-- ==== Sys2Proof/Laws/Operands.lean ====
section
/-! SUPPORT. What the shared operations over operands, memory and the ports can do, said once each. -/

namespace Sys2Proof.Machine

/-! ## Register fields -/

@[simp] theorem regField_toNat (i : RegIx) : (regField i).toNat = i.val := by
  simp [regField, BitVec.toNat_ofNat]; omega

@[simp] theorem regField_inj {i j : RegIx} : regField i = regField j ↔ i = j := by
  refine ⟨fun h => Fin.ext ?_, fun h => h ▸ rfl⟩
  have := congrArg BitVec.toNat h
  simpa using this

@[simp] theorem fieldNamesRegister_regField (i : RegIx) : fieldNamesRegister (regField i) = true := by
  simp [fieldNamesRegister]; omega

theorem fieldNamesRegister_iff {f : RegField} : fieldNamesRegister f = true ↔ ∃ i, f = regField i := by
  constructor
  · intro h
    have h : f.toNat < 17 := by simp [fieldNamesRegister] at h; omega
    exact ⟨⟨f.toNat, h⟩, BitVec.eq_of_toNat_eq (by simp)⟩
  · rintro ⟨i, rfl⟩
    simp

theorem not_fieldNamesRegister {f : RegField} : fieldNamesRegister f = false ↔ 16 < f.toNat := by
  simp [fieldNamesRegister]

@[simp] theorem withReg_regField (s : State) (i : RegIx) (k : RegIx → Result) :
    s.withReg (regField i) k = k i := by
  have h : (regField i).toNat < 17 := by simp
  rw [State.withReg, dif_pos h]
  congr 1
  exact Fin.ext (regField_toNat i)

theorem withReg_fault (s : State) {f : RegField} (h : 16 < f.toNat) (k : RegIx → Result) :
    s.withReg f k = .next (s.takeFault (.registerFault s.pc f)) := by
  rw [State.withReg, dif_neg (by omega)]

/-- The field check either names a register or faults. -/
theorem withReg_cases (s : State) (f : RegField) (k : RegIx → Result) :
    (∃ i, f = regField i ∧ s.withReg f k = k i) ∨
    (16 < f.toNat ∧ s.withReg f k = .next (s.takeFault (.registerFault s.pc f))) := by
  cases h : fieldNamesRegister f
  · have h := not_fieldNamesRegister.1 h
    exact .inr ⟨h, withReg_fault s h k⟩
  · obtain ⟨i, rfl⟩ := fieldNamesRegister_iff.1 h
    exact .inl ⟨i, rfl, withReg_regField s i k⟩

/-- All that a field check to a next state can be. -/
theorem withReg_next {s t : State} {f : RegField} {k : RegIx → Result}
    (h : s.withReg f k = .next t) :
    (∃ a, f = regField a ∧ k a = .next t) ∨
    (16 < f.toNat ∧ t = s.takeFault (.registerFault s.pc f)) := by
  obtain ⟨a, ha, e⟩ | ⟨hf, e⟩ := withReg_cases s f k
  · exact .inl ⟨a, ha, e ▸ h⟩
  · rw [e] at h
    cases h
    exact .inr ⟨hf, rfl⟩

/-! ## Immediates -/

/-- The sign-extended immediate has the value of the field (R62). -/
@[simp] theorem sextImm_toInt (imm : BitVec 16) : (sextImm imm).toInt = imm.toInt :=
  BitVec.toInt_signExtend_of_le (by omega)

/-- The target, computed exactly and reduced modulo 2^32 (R91). -/
theorem target_eq (s : State) (imm : BitVec 16) :
    s.target imm = BitVec.ofInt 32 ((s.pc.toNat : Int) + imm.toInt + 4) := by
  rw [BitVec.ofInt_add, BitVec.ofInt_add, ← sextImm_toInt, BitVec.ofInt_toInt]
  simp [State.target]

/-! ## Memory accesses -/

theorem withLoad_ok (s : State) {a : Int} (h : s.inBounds a) (k : Word → Result) :
    s.withLoad a k = k (s.mem.load32 a.toNat) := if_pos h

theorem withLoad_fault (s : State) {a : Int} (h : ¬ s.inBounds a) (k : Word → Result) :
    s.withLoad a k = .next (s.takeFault (.memoryFault s.pc a)) := if_neg h

theorem withStore_ok (s : State) {a : Int} (h : s.inBounds a) (v : Word) (k : State → Result) :
    s.withStore a v k = k { s with mem := s.mem.store32 a.toNat v } := if_pos h

theorem withStore_fault (s : State) {a : Int} (h : ¬ s.inBounds a) (v : Word) (k : State → Result) :
    s.withStore a v k = .next (s.takeFault (.memoryFault s.pc a)) := if_neg h

/-- All that a load to a next state can be (R44). -/
theorem withLoad_next {s t : State} {a : Int} {k : Word → Result} (h : s.withLoad a k = .next t) :
    (s.inBounds a ∧ k (s.mem.load32 a.toNat) = .next t) ∨
    (¬ s.inBounds a ∧ t = s.takeFault (.memoryFault s.pc a)) := by
  by_cases hb : s.inBounds a
  · exact .inl ⟨hb, withLoad_ok s hb k ▸ h⟩
  · rw [withLoad_fault s hb] at h
    cases h
    exact .inr ⟨hb, rfl⟩

/-- All that a store to a next state can be (R45). -/
theorem withStore_next {s t : State} {a : Int} {v : Word} {k : State → Result}
    (h : s.withStore a v k = .next t) :
    (s.inBounds a ∧ k { s with mem := s.mem.store32 a.toNat v } = .next t) ∨
    (¬ s.inBounds a ∧ t = s.takeFault (.memoryFault s.pc a)) := by
  by_cases hb : s.inBounds a
  · exact .inl ⟨hb, withStore_ok s hb v k ▸ h⟩
  · rw [withStore_fault s hb] at h
    cases h
    exact .inr ⟨hb, rfl⟩

/-! ## The input port -/

theorem withInput_nil (s : State) (h : s.input = []) (k : Word → State → Result) :
    s.withInput k = .next s := by simp [State.withInput, h]

theorem withInput_cons (s : State) {v : Word} {rest : List Word} (h : s.input = v :: rest)
    (k : Word → State → Result) : s.withInput k = k v { s with input := rest } := by
  simp [State.withInput, h]

/-- All that taking an input value to a next state can be (R130). -/
theorem withInput_next {s t : State} {k : Word → State → Result} (h : s.withInput k = .next t) :
    (∃ v rest, s.input = v :: rest ∧ k v { s with input := rest } = .next t) ∨
    (s.input = [] ∧ t = s) := by
  cases hi : s.input with
  | nil =>
    rw [withInput_nil s hi] at h
    cases h
    exact .inr ⟨rfl, rfl⟩
  | cons v rest => exact .inl ⟨v, rest, rfl, withInput_cons s hi k ▸ h⟩

/-! ## Fetch -/

theorem atEnd_iff (s : State) : s.atEnd = true ↔ s.pc.toNat = 4 * s.prog.length := by
  simp [State.atEnd, State.sentinel]

theorem atEnd_false_iff (s : State) : s.atEnd = false ↔ s.pc.toNat ≠ 4 * s.prog.length := by
  simp [State.atEnd, State.sentinel]

theorem fetchable_iff (s : State) :
    s.fetchable = true ↔ s.pc.toNat % 4 = 0 ∧ s.pc.toNat ≤ 4 * s.prog.length := by
  rw [State.fetchable, Bool.and_eq_true, beq_iff_eq, decide_eq_true_iff, State.sentinel]

theorem fetchable_false_iff (s : State) :
    s.fetchable = false ↔ s.pc.toNat % 4 ≠ 0 ∨ 4 * s.prog.length < s.pc.toNat := by
  rw [← Bool.not_eq_true, fetchable_iff]
  omega

theorem fetch_of_not_fetchable (s : State) (h : s.fetchable = false) :
    s.fetch = .error (.fetchFault s.pc) := by simp [State.fetch, h]

/-- A fetchable pc that is not the sentinel lies in the program (R81, R82). -/
theorem fetch_of_fetchable (s : State) (h : s.fetchable = true) (he : s.atEnd = false) :
    ∃ w, s.prog[s.pc.toNat / 4]? = some w ∧ s.fetch = .ok w := by
  have hf := h
  rw [fetchable_iff] at h
  rw [atEnd_false_iff] at he
  have hlt : s.pc.toNat / 4 < s.prog.length := by omega
  refine ⟨s.prog[s.pc.toNat / 4], List.getElem?_eq_getElem hlt, ?_⟩
  simp [State.fetch, hf, List.getElem?_eq_getElem hlt]

/-- The fetch either reads the word at pc or raises FetchFault(pc) on a pc that fails the check. -/
theorem fetch_cases (s : State) (he : s.atEnd = false) :
    (s.fetchable = false ∧ s.fetch = .error (.fetchFault s.pc)) ∨
    (s.fetchable = true ∧ ∃ w, s.prog[s.pc.toNat / 4]? = some w ∧ s.fetch = .ok w) := by
  cases h : s.fetchable
  · exact .inl ⟨rfl, fetch_of_not_fetchable s h⟩
  · exact .inr ⟨rfl, fetch_of_fetchable s h he⟩

end Sys2Proof.Machine
end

• • • • • • •

Directions for this task
Within the listing above, extract exactly the lines from the line with "theorem withStore_fault (s" to the line with "be (R45). -/", the two named lines included, and no others.

Expected answer
theorem withStore_fault (s : State) {a : Int} (h : ¬ s.inBounds a) (v : Word) (k : State → Result) :
    s.withStore a v k = .next (s.takeFault (.memoryFault s.pc a)) := if_neg h

/-- All that a load to a next state can be (R44). -/
theorem withLoad_next {s t : State} {a : Int} {k : Word → Result} (h : s.withLoad a k = .next t) :
    (s.inBounds a ∧ k (s.mem.load32 a.toNat) = .next t) ∨
    (¬ s.inBounds a ∧ t = s.takeFault (.memoryFault s.pc a)) := by
  by_cases hb : s.inBounds a
  · exact .inl ⟨hb, withLoad_ok s hb k ▸ h⟩
  · rw [withLoad_fault s hb] at h
    cases h
    exact .inr ⟨hb, rfl⟩

/-- All that a store to a next state can be (R45). -/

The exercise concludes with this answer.